ALET (Automated Labeling of Equipment and Tools): A Dataset, a Baseline and a Usecase for Tool Detection in the Wild
Fatih Can Kurnaz, Burak Hocao\u{g}lu, Mert Kaan Y{\i}lmaz, \.Idil, S\"ulo, and Sinan Kalkan (KOVAN Research Lab, Dept. of Computer Engineering,, Middle East Technical University, Ankara, Turkey)

TL;DR
This paper introduces METU-ALET, a comprehensive dataset for tool detection in real-world environments, evaluates several state-of-the-art detectors, and highlights challenges in detecting small or similar-looking tools, supporting future robotics research.
Contribution
Provides the first extensive dataset for tool detection in diverse real-world environments and benchmarks multiple deep detectors on this dataset.
Findings
Detectors struggle with small and visually similar tools.
The dataset reveals challenges like occlusion and articulation.
Baseline models provide a starting point for future research.
Abstract
Robots collaborating with humans in realistic environments will need to be able to detect the tools that can be used and manipulated. However, there is no available dataset or study that addresses this challenge in real settings. In this paper, we fill this gap by providing an extensive dataset (METU-ALET) for detecting farming, gardening, office, stonemasonry, vehicle, woodworking and workshop tools.
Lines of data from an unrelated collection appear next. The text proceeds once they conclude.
/-- STORE over plain memory: each element holds its lane afterwards, unmasked, unless a later element has the same address
(then the later one's stands), every byte outside the elements is untouched, the stores are issued in order, and no
register changes (R60, R244). -/
def Obligations.StoreWritesTheActiveLanes : Prop :=
  ∀ (s : State) (rs2 : Reg), s.vl ≤ 32 → s.outside.mem.wf = true → s.plainElements .store s.vl →
    ∃ t, exec (.store rs2) s = .next t ∧
      (∀ k : Fin 32, k.val < s.vl →
        (∀ j, k.val < j → j < s.vl → elementAddress s.xs1 s.stride j ≠ elementAddress s.xs1 s.stride k.val) →
        t.outside.valueAt (elementAddress s.xs1 s.stride k.val) = s.lane rs2 k) ∧
      (∀ a, (∀ k, k < s.vl → ¬s.byteOfElement k a) → t.outside.byteAt a = s.outside.byteAt a) ∧
      s.sameBlock t ∧ s.sameInputs t ∧ s.sameHarness t ∧ s.sameParameters t ∧
      s.callsMade t (s.storeCalls rs2 s.vl) ∧ t.waiting = s.waiting ∧ t.completedWith 0

/-- A memory fault in STORE, every access before it answered by plain memory or by a device (R57), ends it with cause 5 at that
access: the plain elements before it are stored and every byte outside those is untouched (a device's store changes none: log 5),
no later store is issued, and no register changes (R56, R311 (c)). -/
def Obligations.StoreFaultKeepsTheEarlierElements : Prop :=
  ∀ (s : State) (rs2 : Reg) (n : Nat), s.vl ≤ 32 → s.outside.mem.wf = true → n < s.vl →
    s.answeredElements .store n →
    s.outside.answer .store (elementAddress s.xs1 s.stride n) = .fault → ∃ t, exec (.store rs2) s = .next t ∧
      t.faultedWith 5 s.faultMap.memoryFaultOnStore ∧ s.storesElements t rs2 n ∧
      s.sameBlock t ∧ s.sameInputs t ∧ s.sameHarness t ∧ s.sameParameters t ∧
      s.callsMade t (s.storeCalls rs2 (n + 1)) ∧ t.waiting = s.waiting

/-- An access that the host memory never answers, every access before it answered by plain memory or by a device (R57), leaves
LOAD, STORE or CONFIG selector 2 stuck, without a response and with no later access issued (R11 (d), R348; log 11). LOAD and
STORE leave every register as it was, and CONFIG selector 2 every one but the cells of the block (log 12). Of STORE the plain
elements before the unanswered one are stored (a device's store changes no byte: log 5) and every byte outside those, the
unanswered element's own included (log 27), is untouched. -/
def Obligations.UnansweredAccessLeavesTheBlockStuck : Prop :=
  ∀ (s : State) (r : Reg) (n : Nat), s.vl ≤ 32 →
    (n < s.vl → s.answeredElements .load n → s.outside.answer .load (elementAddress s.xs1 s.stride n) = .never →
      ∃ t, exec (.load r) s = .next t ∧ t.stuckOn .memory ∧ s.sameBlock t ∧ s.sameInputs t ∧ s.sameHarness t ∧
        s.sameParameters t ∧ s.sameMemory t ∧ s.callsMade t (s.loadCalls (n + 1))) ∧
    (n < s.vl → s.outside.mem.wf = true → s.answeredElements .store n →
      s.outside.answer .store (elementAddress s.xs1 s.stride n) = .never →
      ∃ t, exec (.store r) s = .next t ∧ t.stuckOn .memory ∧ s.storesElements t r n ∧
        s.sameBlock t ∧ s.sameInputs t ∧ s.sameHarness t ∧ s.sameParameters t ∧
        s.callsMade t (s.storeCalls r (n + 1))) ∧
    (n < s.vl * s.vl → s.answeredElements .load n →
      s.outside.answer .load (elementAddress s.xs1 s.stride n) = .never →
      ∃ t, exec .configMatrix s = .next t ∧ t.stuckOn .memory ∧
        (∀ row col : Fin 32, ¬(row.val < s.vl ∧ col.val < s.vl) → t.cell row col = s.cell row col) ∧
        (∀ q, t.reg q = s.reg q) ∧ (∀ q, t.maskOf q = s.maskOf q) ∧ t.vl = s.vl ∧ t.stride = s.stride ∧
        s.sameInputs t ∧ s.sameHarness t ∧ s.sameParameters t ∧ s.sameMemory t ∧
        s.callsMade t (s.loadCalls (n + 1)))

/-- Store-then-load round trip over plain memory, in either byte order: with pairwise distinct element addresses, which
every STRIDE that is no multiple of 2^59 gives, LOAD after STORE from the same base reproduces the stored active lanes
exactly (R66). -/
def Obligations.StoreThenLoadReproducesTheRegister : Prop :=
  (∀ (s : State) (rs2 rd : Reg), s.vl ≤ 32 → s.outside.mem.wf = true →
    s.plainElements .store s.vl → s.plainElements .load s.vl →
    (∀ j k, j < k → k < s.vl → elementAddress s.xs1 s.stride j ≠ elementAddress s.xs1 s.stride k) →
    ∃ t u, exec (.store rs2) s = .next t ∧ exec (.load rd) t = .next u ∧ t.completedWith 0 ∧ u.completedWith 0 ∧
      ∀ i : Fin 32, i.val < s.vl → u.lane rd i = s.lane rs2 i) ∧
  (∀ (s : State), s.vl ≤ 32 → ¬(2 ^ 59 ∣ s.stride.toNat) →
    ∀ j k, j < k → k < s.vl → elementAddress s.xs1 s.stride j ≠ elementAddress s.xs1 s.stride k)

/-- The host's write of a byte of its own memory (R61; log 24): that byte holds the value afterwards, no other byte and nothing
else of the machine changes, and the memory stays canonical; while the block accepts no command it stays offered (log 11,
log 28). -/
def Obligations.HostWriteChangesOneByte : Prop :=
  ∀ (s : State) (a : Word64) (b : Byte) (rest : List HostEvent),
    (s.cmdReady = true → s.inbox = .hostWrite a b :: rest → s.outside.mem.wf = true →
      ∃ m : Memory, step s = .next { s with outside := { s.outside with mem := m }, inbox := rest } ∧ m.wf = true ∧
        m.read a.toNat = b ∧ ∀ c : Word64, c ≠ a → m.read c.toNat = s.outside.byteAt c) ∧
    (s.cmdReady = false → s.inbox = [.hostWrite a b] → step s = .next s)

/-- Accesses that a device answers complete like any other (R57), and no byte of plain memory changes by them (log 5). LOAD and
CONFIG selector 2 read the plain elements among them and leave memory alone; what the device returned is a free value, of which
nothing is said (log 14). STORE stores the plain elements among them and touches no byte outside those. Nothing else changes. -/
def Obligations.DeviceAccessesLeaveMemoryAlone : Prop :=
  ∀ (s : State) (r : Reg), s.vl ≤ 32 →
    (s.answeredElements .load s.vl → ∃ t, exec (.load r) s = .next t ∧
      (∀ i : Fin 32, i.val < s.vl → s.outside.answer .load (elementAddress s.xs1 s.stride i.val) = .plain →
        t.lane r i = s.outside.valueAt (elementAddress s.xs1 s.stride i.val)) ∧
      (∀ i : Fin 32, s.vl ≤ i.val → t.lane r i = 0) ∧
      s.sameBlockButReg t r ∧ s.sameInputs t ∧ s.sameHarness t ∧ s.sameParameters t ∧ s.sameMemory t ∧
      s.callsMade t (s.loadCalls s.vl) ∧ t.waiting = s.waiting ∧ t.completedWith 0) ∧
    (s.answeredElements .load (s.vl * s.vl) → ∃ t, exec .configMatrix s = .next t ∧
      (∀ row col : Fin 32, row.val < s.vl ∧ col.val < s.vl →
        s.outside.answer .load (elementAddress s.xs1 s.stride (row.val * s.vl + col.val)) = .plain →
        t.cell row col = s.outside.valueAt (elementAddress s.xs1 s.stride (row.val * s.vl + col.val))) ∧
      (∀ row col : Fin 32, ¬(row.val < s.vl ∧ col.val < s.vl) → t.cell row col = s.cell row col) ∧
      (∀ q, t.reg q = s.reg q) ∧ (∀ q, t.maskOf q = s.maskOf q) ∧ t.vl = s.vl ∧ t.stride = s.stride ∧
      s.sameInputs t ∧ s.sameHarness t ∧ s.sameParameters t ∧ s.sameMemory t ∧
      s.callsMade t (s.loadCalls (s.vl * s.vl)) ∧ t.waiting = s.waiting ∧ t.completedWith 0) ∧
    (s.outside.mem.wf = true → s.answeredElements .store s.vl → ∃ t, exec (.store r) s = .next t ∧
      s.storesElements t r s.vl ∧ s.sameBlock t ∧ s.sameInputs t ∧ s.sameHarness t ∧ s.sameParameters t ∧
      s.callsMade t (s.storeCalls r s.vl) ∧ t.waiting = s.waiting ∧ t.completedWith 0)

/-! DUMP and unrecognized commands (46_dump_unknown.md). -/

/-- DUMP changes no state of the block, answers 0, and the harness emits its counters (R260; log 16). -/
def Obligations.DumpEmitsTheCounters : Prop :=
  ∀ s : State, ∃ t, exec .dump s = .next t ∧ t.completedWith 0 ∧ s.sameBlock t ∧ s.sameInputs t ∧
    s.sameParameters t ∧ s.sameMemory t ∧ s.callsMade t [] ∧ t.waiting = s.waiting ∧
    t.bridgeReady = s.bridgeReady ∧ t.counts = s.counts ∧ t.harnessLog = .counts s.counts :: s.harnessLog

/-- Each of the three unrecognized rows runs as a no-op that is reported: no state of the block changes, no fault, result 0
(R262, R263). -/
def Obligations.UnrecognizedCommandsAreReportedNoOps : Prop :=
  ∀ (s : State) (i : Instr), i.isUnrecognized = true → ∃ t, exec i s = .next t ∧ t.unrecognizedReported ∧
    s.sameBlock t ∧ s.sameInputs t ∧ s.sameParameters t ∧ s.sameMemory t ∧ s.callsMade t [] ∧
    t.waiting = s.waiting ∧ t.bridgeReady = s.bridgeReady ∧ t.counts = s.counts ∧
    t.harnessLog = .unrecognized :: s.harnessLog

/-! The activation unit (40_activation_unit.md). -/

/-- The direct port answers a request even while a command is in progress or `rst` is asserted, the next event or offered behind
what such a block holds up (log 11, log 28): RELU, TANH or SIGMOID of the request for kinds 0, 1, 2, and `y = 0` with
`act_illegal` for kind 3; nothing else of the machine changes (R100, R101, R347). -/
def Obligations.DirectPortAnswersAtAnyTime : Prop :=
  ∀ (s : State) (kind : BitVec 2) (x : Lane) (shift : BitVec 5) (held rest : List HostEvent),
    s.inbox = held ++ .activation kind x shift :: rest →
    (held = [] ∨ s.cmdReady = false ∧ ∀ e ∈ held, e.held) →
    ∃ t, step s = .next t ∧ t = { s with actKind := kind, actX := x, actS := shift, inbox := held ++ rest } ∧
      (kind = 0 → t.actY.toInt = max 0 x.toInt ∧ t.actIllegal = false) ∧
      (kind = 1 → t.actY = actTanh s.lut x shift ∧ t.actIllegal = false) ∧
      (kind = 2 → t.actY = actSigmoid s.lut x shift ∧ t.actIllegal = false) ∧
      (kind = 3 → t.actY = 0 ∧ t.actIllegal = true)
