-- ==== Sys2Proof/Tests/Slice0.lean ====
section
/-! SUPPORT. Tests of the model against 95_test_vectors.md and the worked examples of the rules, the smoke test of
WellFormed, and the witnesses: for each statement with hypotheses, a concrete state and operands that meet them. Every
expected value is the spec's. -/

namespace Sys2Proof.Tests

open Sys2Proof.Machine

set_option Elab.async false

/-! Well-formedness: an ill-formed term for each check, which the check refuses, and the term at its boundary. -/

theorem test_wf_activation_kind :
    (Instr.activationIllegalKind 2 1 0).wf = false ∧ (Instr.activationIllegalKind 2 1 1).wf = true := by decide
theorem test_wf_minmax_mode_0 : (Instr.minmaxIllegalMode 1 0).wf = false := by decide
theorem test_wf_minmax_mode_1 :
    (Instr.minmaxIllegalMode 1 1).wf = false ∧ (Instr.minmaxIllegalMode 1 2).wf = true := by decide
theorem test_wf_config_selector :
    (Instr.configIllegalSelector 0).wf = false ∧ (Instr.configIllegalSelector 1).wf = false ∧
    (Instr.configIllegalSelector 2).wf = false ∧ (Instr.configIllegalSelector 3).wf = true := by decide
theorem test_wf_unrecognized_op :
    (Instr.unrecognizedOp16to31 15).wf = false ∧ (Instr.unrecognizedOp16to31 16).wf = true := by decide
theorem test_wf_unrecognized_reserved :
    (Instr.unrecognizedReserved 0).wf = false ∧ (Instr.unrecognizedReserved 1).wf = true := by decide

/-! Decoding: a word for every constructor, written out from R71 and R74, with every operand field nonzero (R82,
95_test_vectors.md sections 3 to 11). -/

theorem test_decode_addVV : decode 0x00010460#32 = .addVV 3 1 2 := by decide
theorem test_decode_subVV : decode 0x000efbe1#32 = .subVV 31 30 29 := by decide
theorem test_decode_addVS : decode 0x00010062#32 = .addVS 3 2 := by decide
theorem test_decode_subVS : decode 0x00010063#32 = .subVS 3 2 := by decide
theorem test_decode_mulVS : decode 0x000100a4#32 = .mulVS 5 2 := by decide
theorem test_decode_divVS : decode 0x000100a5#32 = .divVS 5 2 := by decide
theorem test_decode_shuffle : decode 0x00010486#32 = .shuffle 4 1 2 := by decide
theorem test_decode_activationRelu : decode 0x00000447#32 = .activationRelu 2 1 := by decide
theorem test_decode_activationIllegalKind :
    decode 0x00008447#32 = .activationIllegalKind 2 1 1 ∧ decode 0x000f8447#32 = .activationIllegalKind 2 1 31 := by
  decide
theorem test_decode_minmaxMax : decode 0x000004e8#32 = .minmaxMax 1 := by decide
theorem test_decode_minmaxMin : decode 0x00008408#32 = .minmaxMin 1 := by decide
theorem test_decode_minmaxIllegalMode :
    decode 0x00010408#32 = .minmaxIllegalMode 1 2 ∧ decode 0x000f8408#32 = .minmaxIllegalMode 1 31 := by decide
theorem test_decode_dotp : decode 0x00010409#32 = .dotp 1 2 := by decide
theorem test_decode_mvm : decode 0x0000046a#32 = .mvm 3 1 := by decide
theorem test_decode_configVL : decode 0x0000000b#32 = .configVL := by decide
theorem test_decode_configMask : decode 0x0001002b#32 = .configMask 2 := by decide
theorem test_decode_configMatrix : decode 0x0000004b#32 = .configMatrix := by decide
theorem test_decode_configIllegalSelector :
    decode 0x0000006b#32 = .configIllegalSelector 3 ∧ decode 0x000003eb#32 = .configIllegalSelector 31 := by decide
theorem test_decode_load : decode 0x000000cc#32 = .load 6 := by decide
theorem test_decode_store : decode 0x0001800d#32 = .store 3 := by decide
theorem test_decode_dump : decode 0x0000000e#32 = .dump := by decide
theorem test_decode_unrecognizedOp15 : decode 0x0000000f#32 = .unrecognizedOp15 := by decide
theorem test_decode_unrecognizedOp16to31 :
    decode 0x000fffff#32 = .unrecognizedOp16to31 31 ∧ decode 0x00000010#32 = .unrecognizedOp16to31 16 := by decide
theorem test_decode_unrecognizedReserved :
    decode 0x00100000#32 = .unrecognizedReserved 1 ∧ decode 0x8000000e#32 = .unrecognizedReserved 0x800 := by decide

/-- The encoder on the words of section 8 (R82). -/
theorem test_encode_words :
    encode (.addVV 3 1 2) = 0x00010460#32 ∧ encode (.subVV 31 30 29) = 0x000efbe1#32 ∧
    encode (.minmaxMin 1) = 0x00008408#32 ∧ encode (.configMask 1) = 0x0000802b#32 ∧
    encode (.store 3) = 0x0001800d#32 ∧ encode (.load 6) = 0x000000cc#32 := by decide

/-- The host's view of the decoder: a row's word of 32 bits, and none for a word that is no command word. -/
theorem test_decodeTableWord :
    decodeTableWord 32 0x00010460 = some (.addVV 3 1 2) ∧ decodeTableWord 64 0 = none ∧
    decodeTableWord 32 0x100000000 = none := by decide

/-! Helpers of the tests: small states, and what a command answers. -/

/-- A vector register's contents from the values of its first lanes; the other lanes are 0. -/
def lanes (xs : List Int) : LaneVec := lanesOf fun i => BitVec.ofInt 16 (xs.getD i.val 0)

/-- The reset state with `VL = n`, the backend initialized, `xs1 = x`, and V1 and V2 as given. -/
def setup (n : Nat) (x : Word64) (v1 v2 : List Int) : State :=
  { ((State.reset.setVL n).setReg 1 (lanes v1)).setReg 2 (lanes v2) with xs1 := x, bridgeReady := true }

/-- The state with the given 16-bit values in the host memory from an address on. -/
def poke (s : State) (a : Word64) (xs : List Int) : State :=
  s.withOutside ((xs.zipIdx.foldl (fun o p => o.putValue (a + BitVec.ofNat 64 (2 * p.2)) (BitVec.ofInt 16 p.1)) s.outside))

/-- The state whose host memory answers the accesses at an address in the given way. -/
def answering (s : State) (a : Nat) (h : HostAnswer) : State :=
  s.withOutside { s.outside with regions := [⟨a, 1, false, h, h⟩] }

/-- The state whose host memory answers the accesses at one address as a device, and those at another in the given way. -/
def deviceThen (s : State) (device a : Nat) (h : HostAnswer) : State :=
  s.withOutside { s.outside with regions := [⟨device, 1, false, .device, .device⟩, ⟨a, 1, false, h, h⟩] }

/-- The state with another backend. -/
def backed (s : State) (b : Backend) : State := s.withOutside { s.outside with backend := b }

/-- The state a command answers. -/
def after (i : Instr) (s : State) : State :=
  match exec i s with
  | .next t => t
  | _ => s

/-- The first `n` lanes of a register, as integers. -/
def first (n : Nat) (t : State) (r : Reg) : List Int := (List.range n).map fun i => (t.lane r (Fin.ofNat 32 i)).toInt
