-- ==== Sys2Proof/Machine/Params.lean ====
section
/-! DEFINITION. The per-variant parameters of 00_scope.md R9, less the word width (Word.lean). -/

namespace Sys2Proof.Machine

/-- `B`, block size in bytes. -/
def blockBytes : Variant → Nat
  | .sha256 => 64
  | .sha512 => 128

/-- `L`, length field in bytes. -/
def lengthBytes : Variant → Nat
  | .sha256 => 8
  | .sha512 => 16

/-- `R`, the number of rounds and of schedule words (90_conflicts.md C2). -/
def rounds : Variant → Nat
  | .sha256 => 64
  | .sha512 => 80

/-- `D`, digest size in bytes. -/
def digestBytes : Variant → Nat
  | .sha256 => 32
  | .sha512 => 64

end Sys2Proof.Machine
end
The scenes correspond to sophisticated environments with or without humans using the tools. The scenes we consider introduce several challenges for object detection, including the small scale of the tools, their articulated nature, occlusion, inter-class invariance, etc. Moreover, we train and compare several state of the art deep object detectors (including Faster R-CNN, Cascade R-CNN, RepPoint and RetinaNet) on our dataset. We observe that the detectors have difficulty in detecting…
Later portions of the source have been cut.